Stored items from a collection
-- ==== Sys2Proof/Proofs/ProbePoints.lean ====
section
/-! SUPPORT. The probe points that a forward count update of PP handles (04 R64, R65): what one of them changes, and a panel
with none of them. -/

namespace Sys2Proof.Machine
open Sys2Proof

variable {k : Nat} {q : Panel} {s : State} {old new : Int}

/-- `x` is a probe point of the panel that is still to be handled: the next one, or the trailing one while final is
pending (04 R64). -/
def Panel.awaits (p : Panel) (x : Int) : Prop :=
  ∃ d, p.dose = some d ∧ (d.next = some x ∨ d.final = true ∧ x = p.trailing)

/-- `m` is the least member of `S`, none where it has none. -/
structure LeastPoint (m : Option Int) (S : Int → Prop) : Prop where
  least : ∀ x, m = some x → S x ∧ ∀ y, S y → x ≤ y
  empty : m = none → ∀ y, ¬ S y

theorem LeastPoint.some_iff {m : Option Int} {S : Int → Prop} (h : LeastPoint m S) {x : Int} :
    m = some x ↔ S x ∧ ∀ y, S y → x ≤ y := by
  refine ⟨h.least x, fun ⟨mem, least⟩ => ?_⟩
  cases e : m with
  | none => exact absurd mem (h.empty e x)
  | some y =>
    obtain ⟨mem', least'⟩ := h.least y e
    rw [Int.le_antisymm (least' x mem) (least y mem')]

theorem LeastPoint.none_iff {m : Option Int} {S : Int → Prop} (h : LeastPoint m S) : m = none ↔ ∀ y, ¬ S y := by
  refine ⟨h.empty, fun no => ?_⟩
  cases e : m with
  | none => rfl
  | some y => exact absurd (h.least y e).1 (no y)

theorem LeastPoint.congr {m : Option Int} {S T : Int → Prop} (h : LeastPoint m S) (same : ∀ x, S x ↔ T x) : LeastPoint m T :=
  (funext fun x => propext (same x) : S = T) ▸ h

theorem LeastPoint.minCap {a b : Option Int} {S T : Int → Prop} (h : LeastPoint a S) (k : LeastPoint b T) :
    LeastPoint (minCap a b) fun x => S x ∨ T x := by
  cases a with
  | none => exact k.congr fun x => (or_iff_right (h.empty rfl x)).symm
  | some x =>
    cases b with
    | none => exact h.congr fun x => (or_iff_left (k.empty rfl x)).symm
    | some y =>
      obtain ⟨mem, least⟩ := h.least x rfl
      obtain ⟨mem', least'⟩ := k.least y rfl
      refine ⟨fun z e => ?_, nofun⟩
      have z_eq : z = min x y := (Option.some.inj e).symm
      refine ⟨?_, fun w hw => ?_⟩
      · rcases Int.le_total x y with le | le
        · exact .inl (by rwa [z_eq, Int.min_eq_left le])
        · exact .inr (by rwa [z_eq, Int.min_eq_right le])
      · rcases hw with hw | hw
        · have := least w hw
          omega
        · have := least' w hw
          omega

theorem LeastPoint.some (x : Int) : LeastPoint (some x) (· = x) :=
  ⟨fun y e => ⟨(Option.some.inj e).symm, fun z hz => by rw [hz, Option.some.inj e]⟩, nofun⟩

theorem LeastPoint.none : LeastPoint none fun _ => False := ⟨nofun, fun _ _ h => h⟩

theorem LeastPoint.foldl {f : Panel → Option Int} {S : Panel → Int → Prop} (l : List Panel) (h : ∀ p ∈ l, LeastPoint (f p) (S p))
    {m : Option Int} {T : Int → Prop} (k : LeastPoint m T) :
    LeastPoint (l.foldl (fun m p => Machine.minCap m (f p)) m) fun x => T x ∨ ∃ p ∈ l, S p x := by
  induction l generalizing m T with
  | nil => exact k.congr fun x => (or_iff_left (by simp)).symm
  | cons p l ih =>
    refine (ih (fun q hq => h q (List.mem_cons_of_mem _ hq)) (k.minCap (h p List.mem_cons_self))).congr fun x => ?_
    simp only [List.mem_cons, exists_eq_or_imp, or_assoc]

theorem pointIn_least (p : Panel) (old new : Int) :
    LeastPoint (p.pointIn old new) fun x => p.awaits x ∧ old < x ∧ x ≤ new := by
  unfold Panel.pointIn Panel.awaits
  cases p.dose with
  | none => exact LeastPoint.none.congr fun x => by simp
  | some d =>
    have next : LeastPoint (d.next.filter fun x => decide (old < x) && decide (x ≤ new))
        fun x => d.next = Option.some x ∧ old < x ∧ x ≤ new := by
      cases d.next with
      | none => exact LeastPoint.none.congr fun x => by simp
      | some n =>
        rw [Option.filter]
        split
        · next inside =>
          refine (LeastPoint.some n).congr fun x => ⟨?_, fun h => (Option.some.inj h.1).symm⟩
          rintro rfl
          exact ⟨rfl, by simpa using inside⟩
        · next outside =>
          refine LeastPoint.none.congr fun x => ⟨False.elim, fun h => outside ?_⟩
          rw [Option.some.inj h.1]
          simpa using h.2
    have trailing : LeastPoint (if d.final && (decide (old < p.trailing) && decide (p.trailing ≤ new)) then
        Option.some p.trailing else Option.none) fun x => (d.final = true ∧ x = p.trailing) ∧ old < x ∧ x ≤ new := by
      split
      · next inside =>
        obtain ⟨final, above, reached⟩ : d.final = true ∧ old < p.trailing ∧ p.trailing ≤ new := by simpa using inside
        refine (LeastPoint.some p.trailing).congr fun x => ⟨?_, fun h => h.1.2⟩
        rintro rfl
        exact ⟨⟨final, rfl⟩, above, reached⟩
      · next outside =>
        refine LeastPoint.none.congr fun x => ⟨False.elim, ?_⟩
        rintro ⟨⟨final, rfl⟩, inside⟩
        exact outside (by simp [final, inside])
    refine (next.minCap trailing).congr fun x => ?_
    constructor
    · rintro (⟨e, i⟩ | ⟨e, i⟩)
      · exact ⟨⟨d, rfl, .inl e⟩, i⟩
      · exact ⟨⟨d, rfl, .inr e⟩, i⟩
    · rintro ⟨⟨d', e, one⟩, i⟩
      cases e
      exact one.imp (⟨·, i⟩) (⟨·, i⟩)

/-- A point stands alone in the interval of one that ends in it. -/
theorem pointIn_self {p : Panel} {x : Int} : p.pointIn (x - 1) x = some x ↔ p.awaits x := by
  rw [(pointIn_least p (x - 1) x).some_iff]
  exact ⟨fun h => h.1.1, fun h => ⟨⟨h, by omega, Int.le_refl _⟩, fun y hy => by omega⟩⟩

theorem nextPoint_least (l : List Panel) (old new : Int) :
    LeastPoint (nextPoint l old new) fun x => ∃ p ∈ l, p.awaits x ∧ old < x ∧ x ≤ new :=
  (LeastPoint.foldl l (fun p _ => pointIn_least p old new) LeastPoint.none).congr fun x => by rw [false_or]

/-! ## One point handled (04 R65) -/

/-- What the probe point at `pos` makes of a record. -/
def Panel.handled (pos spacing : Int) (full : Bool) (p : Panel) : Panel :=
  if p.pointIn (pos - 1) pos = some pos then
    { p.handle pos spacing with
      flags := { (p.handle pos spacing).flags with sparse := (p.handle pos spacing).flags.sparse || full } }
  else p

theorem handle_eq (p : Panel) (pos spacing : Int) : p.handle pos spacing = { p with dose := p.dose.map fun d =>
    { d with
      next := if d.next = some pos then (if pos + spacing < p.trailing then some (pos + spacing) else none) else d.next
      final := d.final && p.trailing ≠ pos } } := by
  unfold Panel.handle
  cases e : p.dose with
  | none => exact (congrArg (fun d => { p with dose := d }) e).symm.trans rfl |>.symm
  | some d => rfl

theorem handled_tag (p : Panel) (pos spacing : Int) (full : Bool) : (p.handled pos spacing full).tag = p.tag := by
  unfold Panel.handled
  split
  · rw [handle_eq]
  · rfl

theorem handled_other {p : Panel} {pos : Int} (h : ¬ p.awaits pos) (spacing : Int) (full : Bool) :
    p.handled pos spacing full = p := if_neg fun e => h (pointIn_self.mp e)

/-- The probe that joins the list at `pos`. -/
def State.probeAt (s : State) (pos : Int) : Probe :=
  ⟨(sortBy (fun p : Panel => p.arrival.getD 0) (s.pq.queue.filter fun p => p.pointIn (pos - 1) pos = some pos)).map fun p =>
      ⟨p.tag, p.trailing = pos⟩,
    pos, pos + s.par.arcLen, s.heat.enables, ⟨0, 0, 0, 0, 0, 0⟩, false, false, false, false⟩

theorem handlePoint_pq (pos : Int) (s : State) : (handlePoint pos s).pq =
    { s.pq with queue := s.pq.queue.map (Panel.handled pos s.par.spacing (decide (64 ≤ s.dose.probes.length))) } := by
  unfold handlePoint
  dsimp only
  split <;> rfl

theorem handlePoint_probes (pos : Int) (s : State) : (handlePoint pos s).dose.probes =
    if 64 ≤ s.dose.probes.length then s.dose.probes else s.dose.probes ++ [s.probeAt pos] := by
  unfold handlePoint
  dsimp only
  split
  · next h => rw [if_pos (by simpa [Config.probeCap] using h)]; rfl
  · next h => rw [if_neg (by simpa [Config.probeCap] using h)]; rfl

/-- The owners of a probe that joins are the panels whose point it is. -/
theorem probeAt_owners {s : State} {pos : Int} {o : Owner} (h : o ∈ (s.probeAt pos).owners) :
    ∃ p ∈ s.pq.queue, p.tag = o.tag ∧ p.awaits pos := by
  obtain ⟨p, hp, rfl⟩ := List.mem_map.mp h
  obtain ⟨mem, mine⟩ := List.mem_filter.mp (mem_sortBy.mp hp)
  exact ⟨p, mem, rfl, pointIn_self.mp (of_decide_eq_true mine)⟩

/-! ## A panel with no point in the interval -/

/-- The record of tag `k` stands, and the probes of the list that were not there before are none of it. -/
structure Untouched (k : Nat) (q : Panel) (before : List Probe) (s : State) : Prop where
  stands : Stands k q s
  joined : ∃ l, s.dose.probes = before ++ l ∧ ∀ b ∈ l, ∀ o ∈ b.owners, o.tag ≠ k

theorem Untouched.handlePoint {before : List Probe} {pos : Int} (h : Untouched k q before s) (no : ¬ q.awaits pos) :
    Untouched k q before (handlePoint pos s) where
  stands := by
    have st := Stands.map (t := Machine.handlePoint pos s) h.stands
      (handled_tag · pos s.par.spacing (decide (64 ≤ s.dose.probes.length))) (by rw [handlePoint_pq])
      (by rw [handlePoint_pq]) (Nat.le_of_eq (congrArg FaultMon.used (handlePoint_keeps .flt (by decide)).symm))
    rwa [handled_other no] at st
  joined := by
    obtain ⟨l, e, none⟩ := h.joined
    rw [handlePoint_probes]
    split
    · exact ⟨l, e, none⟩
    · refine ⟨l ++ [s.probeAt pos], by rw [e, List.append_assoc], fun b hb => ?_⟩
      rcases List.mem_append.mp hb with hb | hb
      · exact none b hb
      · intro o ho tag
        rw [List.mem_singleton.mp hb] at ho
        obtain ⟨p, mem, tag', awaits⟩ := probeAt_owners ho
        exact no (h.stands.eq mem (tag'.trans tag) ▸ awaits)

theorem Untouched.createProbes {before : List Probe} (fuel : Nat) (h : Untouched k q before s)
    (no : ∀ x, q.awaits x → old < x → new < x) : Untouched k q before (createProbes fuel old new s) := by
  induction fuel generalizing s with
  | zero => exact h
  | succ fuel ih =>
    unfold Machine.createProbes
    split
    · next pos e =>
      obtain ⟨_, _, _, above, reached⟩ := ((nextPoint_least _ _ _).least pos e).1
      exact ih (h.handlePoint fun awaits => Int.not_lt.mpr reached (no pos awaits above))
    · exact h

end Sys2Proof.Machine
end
* * *
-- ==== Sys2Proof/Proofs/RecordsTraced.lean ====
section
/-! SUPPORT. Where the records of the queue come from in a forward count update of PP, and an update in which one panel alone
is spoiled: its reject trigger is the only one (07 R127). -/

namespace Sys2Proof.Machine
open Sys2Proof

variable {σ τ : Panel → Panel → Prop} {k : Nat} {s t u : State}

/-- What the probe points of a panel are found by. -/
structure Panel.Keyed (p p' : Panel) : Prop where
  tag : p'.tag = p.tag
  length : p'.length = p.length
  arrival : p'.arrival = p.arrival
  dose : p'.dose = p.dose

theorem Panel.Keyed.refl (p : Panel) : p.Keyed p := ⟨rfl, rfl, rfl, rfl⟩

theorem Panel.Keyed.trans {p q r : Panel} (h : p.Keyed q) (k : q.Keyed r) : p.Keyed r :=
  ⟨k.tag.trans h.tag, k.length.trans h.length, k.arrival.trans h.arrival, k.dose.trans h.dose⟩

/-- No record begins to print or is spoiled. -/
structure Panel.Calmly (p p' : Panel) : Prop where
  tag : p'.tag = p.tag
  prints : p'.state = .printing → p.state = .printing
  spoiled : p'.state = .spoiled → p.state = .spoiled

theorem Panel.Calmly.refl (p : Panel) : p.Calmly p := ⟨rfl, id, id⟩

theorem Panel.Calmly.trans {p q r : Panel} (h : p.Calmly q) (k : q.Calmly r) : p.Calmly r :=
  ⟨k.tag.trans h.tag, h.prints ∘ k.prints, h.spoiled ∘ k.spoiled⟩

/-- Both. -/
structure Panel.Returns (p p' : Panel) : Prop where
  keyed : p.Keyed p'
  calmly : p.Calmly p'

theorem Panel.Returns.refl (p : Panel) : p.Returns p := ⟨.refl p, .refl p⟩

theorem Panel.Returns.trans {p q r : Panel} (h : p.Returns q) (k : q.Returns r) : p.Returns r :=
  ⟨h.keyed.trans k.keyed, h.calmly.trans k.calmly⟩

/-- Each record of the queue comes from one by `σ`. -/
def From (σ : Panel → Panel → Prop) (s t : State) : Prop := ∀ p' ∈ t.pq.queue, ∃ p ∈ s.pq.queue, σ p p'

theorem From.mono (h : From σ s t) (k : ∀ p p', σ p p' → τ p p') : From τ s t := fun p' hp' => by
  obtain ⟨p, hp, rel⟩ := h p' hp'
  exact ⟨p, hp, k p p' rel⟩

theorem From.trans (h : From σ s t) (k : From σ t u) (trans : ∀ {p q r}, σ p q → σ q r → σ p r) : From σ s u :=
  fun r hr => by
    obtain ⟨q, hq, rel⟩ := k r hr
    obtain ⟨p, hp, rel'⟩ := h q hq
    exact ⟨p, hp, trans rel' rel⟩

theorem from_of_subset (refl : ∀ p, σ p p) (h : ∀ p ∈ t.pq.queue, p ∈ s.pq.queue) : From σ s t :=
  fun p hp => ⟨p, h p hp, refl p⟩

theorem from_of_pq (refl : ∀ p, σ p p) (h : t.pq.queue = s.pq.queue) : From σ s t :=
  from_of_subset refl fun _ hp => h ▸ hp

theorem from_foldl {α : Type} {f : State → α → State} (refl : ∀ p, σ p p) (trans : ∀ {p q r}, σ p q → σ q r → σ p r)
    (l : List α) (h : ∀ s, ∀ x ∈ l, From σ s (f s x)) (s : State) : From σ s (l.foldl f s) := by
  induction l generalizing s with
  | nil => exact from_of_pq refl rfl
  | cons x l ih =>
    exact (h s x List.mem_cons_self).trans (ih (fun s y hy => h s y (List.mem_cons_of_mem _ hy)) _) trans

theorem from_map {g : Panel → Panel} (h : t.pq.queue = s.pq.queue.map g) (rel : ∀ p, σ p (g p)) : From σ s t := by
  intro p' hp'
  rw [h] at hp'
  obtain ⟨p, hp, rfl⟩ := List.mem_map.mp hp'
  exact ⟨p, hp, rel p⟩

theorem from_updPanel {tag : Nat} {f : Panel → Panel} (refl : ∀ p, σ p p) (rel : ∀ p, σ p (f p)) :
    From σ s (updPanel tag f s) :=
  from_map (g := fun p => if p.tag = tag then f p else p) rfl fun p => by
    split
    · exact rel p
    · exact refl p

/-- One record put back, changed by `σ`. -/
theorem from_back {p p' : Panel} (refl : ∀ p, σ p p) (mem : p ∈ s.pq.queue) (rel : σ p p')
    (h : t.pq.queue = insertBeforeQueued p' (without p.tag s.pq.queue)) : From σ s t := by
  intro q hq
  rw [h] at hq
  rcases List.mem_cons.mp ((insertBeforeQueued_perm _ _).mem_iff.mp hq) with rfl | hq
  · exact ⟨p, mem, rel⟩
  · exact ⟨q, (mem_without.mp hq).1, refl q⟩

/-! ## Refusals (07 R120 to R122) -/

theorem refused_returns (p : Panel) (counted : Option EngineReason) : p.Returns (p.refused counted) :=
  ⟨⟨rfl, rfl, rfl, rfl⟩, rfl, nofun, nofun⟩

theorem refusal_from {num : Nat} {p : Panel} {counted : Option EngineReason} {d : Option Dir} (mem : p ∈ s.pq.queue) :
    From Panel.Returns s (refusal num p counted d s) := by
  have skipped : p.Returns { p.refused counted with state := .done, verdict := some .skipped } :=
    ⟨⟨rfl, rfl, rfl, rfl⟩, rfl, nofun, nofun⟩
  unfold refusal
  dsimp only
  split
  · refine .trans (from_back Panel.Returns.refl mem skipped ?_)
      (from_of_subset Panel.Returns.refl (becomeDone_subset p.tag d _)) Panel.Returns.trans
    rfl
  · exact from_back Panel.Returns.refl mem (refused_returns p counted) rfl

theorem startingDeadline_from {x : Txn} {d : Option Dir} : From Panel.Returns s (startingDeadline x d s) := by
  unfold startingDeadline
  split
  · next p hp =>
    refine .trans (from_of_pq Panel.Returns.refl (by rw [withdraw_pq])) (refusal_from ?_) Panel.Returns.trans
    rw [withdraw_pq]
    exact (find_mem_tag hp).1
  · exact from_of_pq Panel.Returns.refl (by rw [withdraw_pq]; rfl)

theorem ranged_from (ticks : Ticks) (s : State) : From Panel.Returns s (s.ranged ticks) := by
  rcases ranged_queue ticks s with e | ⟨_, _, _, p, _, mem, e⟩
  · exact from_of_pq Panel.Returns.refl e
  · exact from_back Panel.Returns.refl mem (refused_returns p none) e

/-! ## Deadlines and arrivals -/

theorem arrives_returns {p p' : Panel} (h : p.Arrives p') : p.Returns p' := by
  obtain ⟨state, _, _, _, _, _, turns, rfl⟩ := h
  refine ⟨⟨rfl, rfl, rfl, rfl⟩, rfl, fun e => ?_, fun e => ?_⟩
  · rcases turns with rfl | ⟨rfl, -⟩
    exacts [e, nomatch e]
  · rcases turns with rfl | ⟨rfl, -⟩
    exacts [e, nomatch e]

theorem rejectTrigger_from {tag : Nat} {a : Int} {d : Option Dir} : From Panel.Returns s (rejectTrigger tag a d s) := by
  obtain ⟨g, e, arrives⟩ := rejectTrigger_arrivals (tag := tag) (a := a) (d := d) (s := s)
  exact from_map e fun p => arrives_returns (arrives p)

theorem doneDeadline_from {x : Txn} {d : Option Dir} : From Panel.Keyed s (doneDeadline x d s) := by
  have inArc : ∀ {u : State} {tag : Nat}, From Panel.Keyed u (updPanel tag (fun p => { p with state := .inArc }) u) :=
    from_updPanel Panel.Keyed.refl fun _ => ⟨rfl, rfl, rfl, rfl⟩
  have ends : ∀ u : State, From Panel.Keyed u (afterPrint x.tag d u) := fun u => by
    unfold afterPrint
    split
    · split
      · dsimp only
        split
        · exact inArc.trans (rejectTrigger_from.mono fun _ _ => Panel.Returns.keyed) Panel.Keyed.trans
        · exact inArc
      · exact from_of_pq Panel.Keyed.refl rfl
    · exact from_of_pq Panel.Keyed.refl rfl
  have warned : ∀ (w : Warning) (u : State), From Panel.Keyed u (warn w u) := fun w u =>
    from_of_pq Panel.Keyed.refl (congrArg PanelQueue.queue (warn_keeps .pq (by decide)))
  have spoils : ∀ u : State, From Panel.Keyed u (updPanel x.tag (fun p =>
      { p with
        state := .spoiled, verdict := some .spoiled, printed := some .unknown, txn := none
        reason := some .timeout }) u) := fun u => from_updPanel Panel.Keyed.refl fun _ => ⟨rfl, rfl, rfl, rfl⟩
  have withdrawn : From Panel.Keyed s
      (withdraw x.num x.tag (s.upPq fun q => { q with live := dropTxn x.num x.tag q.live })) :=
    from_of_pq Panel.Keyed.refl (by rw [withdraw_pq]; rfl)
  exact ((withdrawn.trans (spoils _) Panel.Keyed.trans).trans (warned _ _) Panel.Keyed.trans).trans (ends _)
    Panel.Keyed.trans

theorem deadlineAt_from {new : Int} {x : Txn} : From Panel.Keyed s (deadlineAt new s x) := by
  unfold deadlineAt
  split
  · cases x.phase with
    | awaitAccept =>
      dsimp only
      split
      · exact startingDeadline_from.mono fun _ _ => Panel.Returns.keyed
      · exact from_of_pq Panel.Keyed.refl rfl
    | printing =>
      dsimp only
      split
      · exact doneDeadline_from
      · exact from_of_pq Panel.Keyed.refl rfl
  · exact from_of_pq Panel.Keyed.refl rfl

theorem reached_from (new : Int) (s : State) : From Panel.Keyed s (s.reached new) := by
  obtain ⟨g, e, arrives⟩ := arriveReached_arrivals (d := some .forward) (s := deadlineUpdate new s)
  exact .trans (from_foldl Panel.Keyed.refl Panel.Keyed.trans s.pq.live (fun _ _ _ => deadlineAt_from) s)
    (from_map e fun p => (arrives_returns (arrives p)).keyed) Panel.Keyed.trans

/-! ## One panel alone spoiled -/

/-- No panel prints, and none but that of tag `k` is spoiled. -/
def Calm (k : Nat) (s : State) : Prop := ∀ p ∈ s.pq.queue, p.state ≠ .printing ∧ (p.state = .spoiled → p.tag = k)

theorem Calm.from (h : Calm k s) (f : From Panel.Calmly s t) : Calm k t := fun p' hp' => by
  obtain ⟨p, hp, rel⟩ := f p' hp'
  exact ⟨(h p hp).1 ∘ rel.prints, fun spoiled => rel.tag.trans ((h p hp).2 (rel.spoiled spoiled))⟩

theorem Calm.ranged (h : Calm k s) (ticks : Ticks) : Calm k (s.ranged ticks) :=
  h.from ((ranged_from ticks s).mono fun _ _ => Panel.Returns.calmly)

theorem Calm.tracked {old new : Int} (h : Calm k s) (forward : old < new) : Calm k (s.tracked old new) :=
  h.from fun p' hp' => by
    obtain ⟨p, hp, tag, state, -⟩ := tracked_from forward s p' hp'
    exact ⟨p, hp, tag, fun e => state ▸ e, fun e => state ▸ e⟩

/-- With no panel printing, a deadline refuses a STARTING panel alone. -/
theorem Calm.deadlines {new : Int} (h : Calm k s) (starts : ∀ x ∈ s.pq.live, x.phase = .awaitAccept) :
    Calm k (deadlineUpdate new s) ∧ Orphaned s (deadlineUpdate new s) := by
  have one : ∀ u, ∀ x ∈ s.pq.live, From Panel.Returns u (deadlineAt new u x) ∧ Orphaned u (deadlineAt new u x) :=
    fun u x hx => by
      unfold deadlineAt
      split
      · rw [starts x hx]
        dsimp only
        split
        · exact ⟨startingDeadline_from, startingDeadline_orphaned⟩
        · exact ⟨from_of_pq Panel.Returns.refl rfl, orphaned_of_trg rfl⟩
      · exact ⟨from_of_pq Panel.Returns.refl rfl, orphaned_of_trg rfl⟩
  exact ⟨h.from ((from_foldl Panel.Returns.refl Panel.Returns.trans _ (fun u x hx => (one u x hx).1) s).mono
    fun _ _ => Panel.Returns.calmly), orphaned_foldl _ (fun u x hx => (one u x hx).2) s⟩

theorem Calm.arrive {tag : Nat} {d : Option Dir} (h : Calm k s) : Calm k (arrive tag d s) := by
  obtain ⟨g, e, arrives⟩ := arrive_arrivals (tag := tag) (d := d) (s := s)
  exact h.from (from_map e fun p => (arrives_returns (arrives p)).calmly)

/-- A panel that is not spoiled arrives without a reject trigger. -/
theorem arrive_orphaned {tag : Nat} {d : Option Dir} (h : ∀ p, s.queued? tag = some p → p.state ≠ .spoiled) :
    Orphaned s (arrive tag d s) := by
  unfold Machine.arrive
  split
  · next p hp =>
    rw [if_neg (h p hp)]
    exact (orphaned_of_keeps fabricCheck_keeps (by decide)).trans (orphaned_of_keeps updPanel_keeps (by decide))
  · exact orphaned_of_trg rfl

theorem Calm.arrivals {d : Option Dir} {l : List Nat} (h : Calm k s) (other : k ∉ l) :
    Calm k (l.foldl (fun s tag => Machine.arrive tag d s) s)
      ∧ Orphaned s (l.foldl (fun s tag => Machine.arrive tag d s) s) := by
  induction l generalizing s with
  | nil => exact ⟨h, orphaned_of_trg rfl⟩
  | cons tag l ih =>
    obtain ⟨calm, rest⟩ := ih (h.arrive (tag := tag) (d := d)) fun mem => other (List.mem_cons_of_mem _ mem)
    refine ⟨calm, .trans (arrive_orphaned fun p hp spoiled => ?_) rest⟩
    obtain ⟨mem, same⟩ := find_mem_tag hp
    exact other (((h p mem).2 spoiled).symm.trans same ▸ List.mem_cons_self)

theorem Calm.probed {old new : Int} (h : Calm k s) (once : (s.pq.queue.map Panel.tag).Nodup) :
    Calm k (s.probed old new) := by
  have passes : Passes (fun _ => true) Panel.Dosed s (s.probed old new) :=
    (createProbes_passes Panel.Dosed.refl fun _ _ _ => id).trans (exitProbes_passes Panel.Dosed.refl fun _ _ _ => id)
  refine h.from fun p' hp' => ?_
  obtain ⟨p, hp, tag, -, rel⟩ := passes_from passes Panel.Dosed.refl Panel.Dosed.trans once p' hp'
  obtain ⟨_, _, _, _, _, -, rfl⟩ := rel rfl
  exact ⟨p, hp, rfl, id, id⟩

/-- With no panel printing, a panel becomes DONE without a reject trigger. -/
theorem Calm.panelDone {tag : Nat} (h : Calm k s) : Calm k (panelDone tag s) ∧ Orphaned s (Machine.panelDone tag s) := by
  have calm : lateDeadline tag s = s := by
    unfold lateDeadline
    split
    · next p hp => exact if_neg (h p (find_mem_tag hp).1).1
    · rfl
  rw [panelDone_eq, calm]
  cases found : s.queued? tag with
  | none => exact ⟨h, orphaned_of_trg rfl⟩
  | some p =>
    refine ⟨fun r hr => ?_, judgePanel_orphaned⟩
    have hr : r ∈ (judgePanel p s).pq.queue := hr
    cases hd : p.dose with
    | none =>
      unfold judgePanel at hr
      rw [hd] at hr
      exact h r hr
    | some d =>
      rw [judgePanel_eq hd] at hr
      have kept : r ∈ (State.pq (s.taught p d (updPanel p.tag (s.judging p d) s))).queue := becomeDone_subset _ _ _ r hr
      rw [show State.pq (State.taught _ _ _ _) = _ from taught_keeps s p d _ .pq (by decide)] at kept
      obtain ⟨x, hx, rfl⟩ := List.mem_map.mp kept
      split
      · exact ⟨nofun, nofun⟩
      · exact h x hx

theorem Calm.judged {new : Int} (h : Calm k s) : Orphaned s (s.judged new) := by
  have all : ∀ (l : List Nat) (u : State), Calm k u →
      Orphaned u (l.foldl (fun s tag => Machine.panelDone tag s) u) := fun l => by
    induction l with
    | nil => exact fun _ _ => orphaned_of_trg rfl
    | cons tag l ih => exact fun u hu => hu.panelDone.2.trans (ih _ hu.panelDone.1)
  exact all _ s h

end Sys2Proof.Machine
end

▸ **Problem description**: Beginning at the line with "obtain ⟨mem, least⟩ := h.least x rfl" and ending at the line with "[z_eq, Int.min_eq_right le])", reproduce each line of the data above exactly, and add no other lines.

▸ **Result for this task**:
      obtain ⟨mem, least⟩ := h.least x rfl
      obtain ⟨mem', least'⟩ := k.least y rfl
      refine ⟨fun z e => ?_, nofun⟩
      have z_eq : z = min x y := (Option.some.inj e).symm
      refine ⟨?_, fun w hw => ?_⟩
      · rcases Int.le_total x y with le | le
        · exact .inl (by rwa [z_eq, Int.min_eq_left le])
        · exact .inr (by rwa [z_eq, Int.min_eq_right le])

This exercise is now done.